Prove $\sum_{k=0}^{n-1} {n-1 \choose k}cos(\frac{2\pi k}{n}+\frac{2\pi}{n})(-1)^k \neq 0$ Let $f(x)$ be a polynomial such that $f(N)=cos((N-1)\frac{2\pi}{n})$ and $N\in\{1,2,3,...n\}$. I am interested in finding the degree of $f(x)$. Using the method of successive differences, I found the $n-1$ difference to be $$D_{n-1}=\sum_{k=0}^{n-1} {n-1 \choose k}cos(\frac{2\pi k}{n}+\frac{2\pi}{n})(-1)^k$$
I am attempting to prove $D_{n-1}\neq 0$ for $n=1,2,3,...$.
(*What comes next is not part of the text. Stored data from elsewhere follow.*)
/-- Start or discard the deferred items of a plot and micro-batch whose step has begun or been passed (R253). -/
def Core.startDeferred (x : Step) (c : Core) : Core :=
  let mine (d : Deferred) : Bool := d.plot = x.plot && d.mb = x.mb
  let now := c.alm.deferred.filter fun d => mine d && d.step = x.step
  let old := c.alm.deferred.filter fun d => mine d && serialBefore 32 d.step x.step
  let c := c.upAlm fun y => { y with
    deferred := y.deferred.filter fun d => !(mine d && (d.step = x.step || serialBefore 32 d.step x.step)) }
  let c := c.each old fun d c => c.almErr 0x0505 d.w0.toNat d.port
  let layers := (c.plot x.plot).layers
  c.each now fun d c =>
    let e := (d.w0, d.w1)
    let param := bits 15 0 d.w1
    if entryAction e = 1 then c.prefetchItem x d.layer param
    else if stepLevel e then c.promoteItem x (List.range (if param = 0 then layers else param)) true
    else c.promoteItem x [d.layer] false

/-- A length bucket bit set of a roster (Table 6.2). -/
def bucketsOf (es : List RosterEntry) : Nat := maskOf (dedup ((es.filter fun e => e.action ≠ 2).map (·.bucket)))

def Core.stepBegin (s : Slot) (c : Core) : Core :=
  let d := s.desc
  let plot := d.plot
  let step := bits 31 0 d.a
  let mb := bits 33 32 d.a
  let n := bits 46 34 d.a + 1
  let fails (st : Status) (i : Nat) : Core := c.finish s.no st 0 (w64 i)
  let key := 4 * plot + mb
  let steps := (c.thr.steps.filter fun x => x.plot = plot && x.mb = mb).length
  if !(c.plot plot).valid then fails .invalidField 0xFFFF
  else if 2 ≤ steps then fails .notPermitted 0xFFFF
  else if (tget key c.thr.lastBegun).any fun last => !serialBefore 32 last step then fails .invalidField 0xFFFF
  else
    let es := (List.range n).map fun i => rosterEntry (c.hostRead (d.b.toNat + 32 * i) 32)
    match c.rosterBad s mb step 0 [] es with
    | some (i, st) => fails st i
    | none =>
      let roster := es.map fun x => { x.1 with bucket := bucketOfLen (((c.seq? x.1.seq).map (·.length)).getD 0) }
      let x : Step := { plot := plot, mb := mb, step := step, cls := d.cls, queue := s.queue, tenant := d.tenant
                        endSlot := none, ending := none, roster := roster, released := [], staged := [], marks := []
                        waiting := [], ends := [], sent := [], missing := 0, late := 0, tasks := 0
                        times := [0, 0, 0, 0], msgs := [] }
      let c := c.upThr fun t => { t with steps := t.steps ++ [x], lastBegun := tset key step t.lastBegun }
      (c.startDeferred x).succeed s.no (bucketsOf roster) 0xFFFF

/-! ### Step queries (R220, R450) -/

/-- Answer a `QUERY` message of a step with a failing `PARTIAL` (R448). -/
def Core.refuseQuery (port : Nat) (m : Bytes) (st : Status) (c : Core) : Core :=
  (c.tallyPort port 6).post port vcQuery
    (partialMsg (msgTag m) st.code (nbits 41 0 (leAt 8 8 m)) 0 0 (leAt 0x18 4 m) [])

/-- The units a staged query takes. -/
def stagingUnits (m : Bytes) : Nat := ceilDiv (m.length - 0x40) 4096

/-- Take `n` single units for staged queries. -/
def Core.takeUnits : Nat → Core → Option (List Nat × Core)
  | 0, c => some ([], c)
  | n + 1, c => match c.freeFrom 1 0 with
    | none => none
    | some f => match (c.setFrame f 1 (.staging 0) PageData.zero).takeUnits n with
      | none => none
      | some (fs, c) => some (f :: fs, c)

/-- Free the units of staged queries. -/
def Core.freeUnits (fs : List Nat) (c : Core) : Core :=
  c.upLoft fun x => { x with frames := x.frames.filter fun p => !fs.contains p.1 }

/-- The open step and attend entry of a step query; none when it names no such pair (R220). -/
def Core.stepQueryOf (m : Bytes) (c : Core) : Option (Step × Nat) :=
  let w := leAt 8 8 m
  let q := nbits 23 0 w
  match c.seq? q with
  | none => none
  | some r => match c.step? r.plot (nbits 41 40 w) (leAt 0x18 4 m) with
    | none => none
    | some x => match x.roster.findIdx? fun e => e.seq = q && e.action = 0 with
      | some i => some (x, i)
      | none => none

/-- The checks on a step query from port `n` (R170, R171, R450, R452): the failing status. -/
def Core.queryStatus (n : Nat) (m : Bytes) (x : Step) (i : Nat) (c : Core) : Option Status :=
  let w := leAt 8 8 m
  let q := nbits 23 0 w
  let l := nbits 30 24 w
  let qFmt := nbits 31 31 w
  let nq := nbits 37 32 w + 1
  let sq := c.sq (0xFF8 + n)
  let p := c.plot x.plot
  match c.seq? q with
  | none => some .invalidField
  | some r =>
    let tenant := if sq.priv then r.tenant else sq.tenant
    let input := sliceB 0x40 (inputBytes p .attend qFmt nq) m
    firstFail [(sq.en, .notPermitted),
      (nbits 63 42 w = 0 && nbits 63 56 (leAt 0x10 8 m) = 0 && leAt 0x1C 4 m = 0 && leAt 0x20 32 m = 0, .invalidField),
      (r.tenant = tenant, .notPermitted),
      (p.ports.testBit n, .notPermitted), (c.mayUse tenant r.scope, .notPermitted),
      (l < p.layers, .invalidField), (r.state.attends, .notPermitted),
      (leAt 0x10 4 m + nq ≤ 16777216, .invalidField), (inputOk p .attend qFmt nq input, .invalidField),
      (!x.released.contains l && !(x.staged.any fun y => y.entry = i && y.layer = l), .invalidField)]

/-- A step query is staged, or answered with its failure. -/
def Core.stageQuery (n : Nat) (m : Bytes) (x : Step) (i : Nat) (c : Core) : Core :=
  match c.queryStatus n m x i with
  | some st => c.refuseQuery n m st
  | none => match c.takeUnits (stagingUnits m) with
    | none => c.refuseQuery n m .noFrame
    | some (fs, c) =>
      let w := leAt 8 8 m
      let y : StagedQuery := { entry := i, layer := nbits 30 24 w, tag := msgTag m, a := nbits 38 0 w
                               b := nbits 55 0 (leAt 0x10 8 m), arrays := m.drop 0x40, units := fs }
      (c.noteQuery (nbits 23 0 w) (nbits 31 0 y.b) (nbits 37 32 w + 1) (nbits 55 32 y.b)).modStep x.plot x.mb x.step fun s =>
        { s with staged := s.staged ++ [y] }

/-! ### Release of a layer (R219, R261-R264) -/

/-- The ports that a step's entries name (R214). -/
def Step.portSet (x : Step) : List Nat := dedup (x.roster.map (·.port))

/-- Appends that R159 orders before an entry's tasks of a layer are outstanding. -/
def Core.appendsOut (x : Step) (e : RosterEntry) (l : Nat) (c : Core) : Bool :=
  let mark := ((x.marks.find? fun m => m.1 = l && m.2.1 = e.port).map (·.2.2)).getD 0
  c.cmd.slots.any fun t => t.no < mark && t.st ≠ .terminal && t.desc.opcode = 0x30
    && (match t.origin with | .message n _ => n = e.port | _ => false)
    && bits 23 0 t.desc.a = e.seq && bits 30 24 t.desc.a = l

/-- The job of a staged query of a step. -/
def Core.queryJob (x : Step) (e : RosterEntry) (y : StagedQuery) (c : Core) : Job :=
  { c.newJob .attend (.entry x.plot x.mb x.step y.entry) e.seq y.layer x.plot x.cls with
    nq := nbits 37 32 y.a + 1, qpos := nbits 31 0 y.b, window := nbits 55 32 y.b, qFmt := nbits 31 31 y.a
    outFmt := nbits 38 38 y.a, input := y.arrays, tag := y.tag, port := e.port }

/-- The job of a deliver entry of a step at a layer (R222). -/
def Core.entryDelivery (x : Step) (i : Nat) (e : RosterEntry) (l : Nat) (c : Core) : Job :=
  { c.newJob .deliver (.entry x.plot x.mb x.step i) e.seq l x.plot x.cls with
    outFmt := e.outFmt, first := e.first, dest := (e.dest + l * e.layerStride) % 2 ^ 64, stride := e.stride, port := e.port }

/-- Why an entry's result item is late at the release of a layer: the code of Table 7.6; none when it is ready (R261). -/
def Core.lateCause (x : Step) (i : Nat) (e : RosterEntry) (l : Nat) (c : Core) : Option Nat :=
  match c.seq? e.seq with
  | none => none
  | some r =>
    let pages : List Nat := match x.staged.find? fun y => y.entry = i && y.layer = l with
      | some y => (c.cover r (c.queryJob x e y)).handles r
      | none => []
    if pages.any fun h => match c.page? h l with | some p => p.state == .granary || p.state == .promoting | none => false
    then some 1
    else if c.appendsOut x e l then some 3
    else if (if e.action = 1 then e.first < r.rows.length else !pages.isEmpty)
        && ((c.streetsFor x.plot x.cls).isEmpty || !c.mayForm x.queue) then some 4
    else none

/-- The attend entries with a query and the deliver entries of a layer: the result items of its release, with their
indices. -/
def Step.results (x : Step) (l : Nat) : List (Nat × RosterEntry) :=
  ((List.range x.roster.length).zip x.roster).filter fun e =>
    e.2.action = 1 || (e.2.action = 0 && x.staged.any fun y => y.entry = e.1 && y.layer = l)

/-- Row `i` of a sequence as a fused run may read it: its handle, when the row is `SHARED` and `COMPLETE` (R190). -/
def Core.sharedRow (r : SeqRec) (i : Nat) (c : Core) : Option Nat :=
  match r.rows[i]? with
  | none => none
  | some h => match c.row? h with
    | some w => if w.shared && w.complete then some h else none
    | none => none

/-- The members of a fused set at row index `i` and handle `h`: jobs, in roster order. -/
def Core.membersAt (jobs : List (Job × SeqRec)) (i h : Nat) (c : Core) : List Nat :=
  (jobs.filter fun x => c.sharedRow x.2 i = some h && (List.range x.1.nq).any fun j => (x.1.sight j).reads i).map (·.1.no)

/-- The fused sets of jobs: members and run, in the roster order of their first member (R190, R224). -/
def Core.fusedSets (jobs : List (Job × SeqRec)) (c : Core) : List (List Nat × List Nat) :=
  let n := jobs.foldl (fun m x => max m x.2.rows.length) 0
  let sets := (List.range n).flatMap fun i =>
    (dedup (jobs.filterMap fun x => c.sharedRow x.2 i)).filterMap fun h =>
      let ms := c.membersAt jobs i h
      if c.fuseMin ≤ ms.length && 2 ≤ ms.length then some (ms, i) else none
  let lists := dedup (sets.map Prod.fst)
  let all := lists.flatMap fun ms => (runsOf ((sets.filter fun s => s.1 = ms).map Prod.snd)).map (ms, ·)
  jobs.flatMap fun x => all.filter fun s => s.1.head? = some x.1.no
So far I have attempted to take the limit as $n\rightarrow\infty$ and checked $n$ values up to $30$. Neither of these have been useful.
 A: Let's abbreviate $\omega_n = e^{2\pi i/n}$, so that $D_{n-1}$ is the real part of $$A_{n-1} = \sum_{k=0}^{n-1} \binom{n-1}{k} \omega_n^{k+1} (-1)^k = \omega_n \sum_{k=0}^{n-1} \binom{n-1}{k} (-\omega_n)^k.$$
Now by the binomial theorem, this is just $\omega_n (1-\omega_n)^{n-1}$.
For any number $t$ we have $(1 + e^{it})^2 = (2 + 2 \cos t) e^{it} = 4 \cos^2 (t/2) e^{it}$, so if $-\pi \le t \le \pi$ you get $1 + e^{it} = 2 \cos(t/2)  e^{it/2} $. In particular, $-\omega_n = e^{i(2\pi/n-\pi)}$, so
$$ 1 - \omega_n = 2 \sin \frac{\pi}{n} \exp\left[ \left(\frac{1}{n} - \frac{1}{2} \right) \pi i \right]. $$
Thus,
\begin{align}
A_{n-1}
&= \left (2 \sin \frac{\pi}{n} \right)^{n-1} \exp\left[ \frac{2\pi i}{n} + (n-1) \left( \frac{1}{n} - \frac{1}{2} \right) \pi i \right] \\
&= \left (2 \sin \frac{\pi}{n} \right)^{n-1} \exp\left[ \left( \frac{3-n}{2} + \frac{1}{n} \right) \pi i \right]. \\
\end{align}
Finally,
$$ D_{n-1} = \operatorname{Re} A_{n-1} = \left (2 \sin \frac{\pi}{n} \right)^{n-1} \cos \left[ \left( \frac{3-n}{2} + \frac{1}{n} \right) \pi \right] $$
which is always nonzero.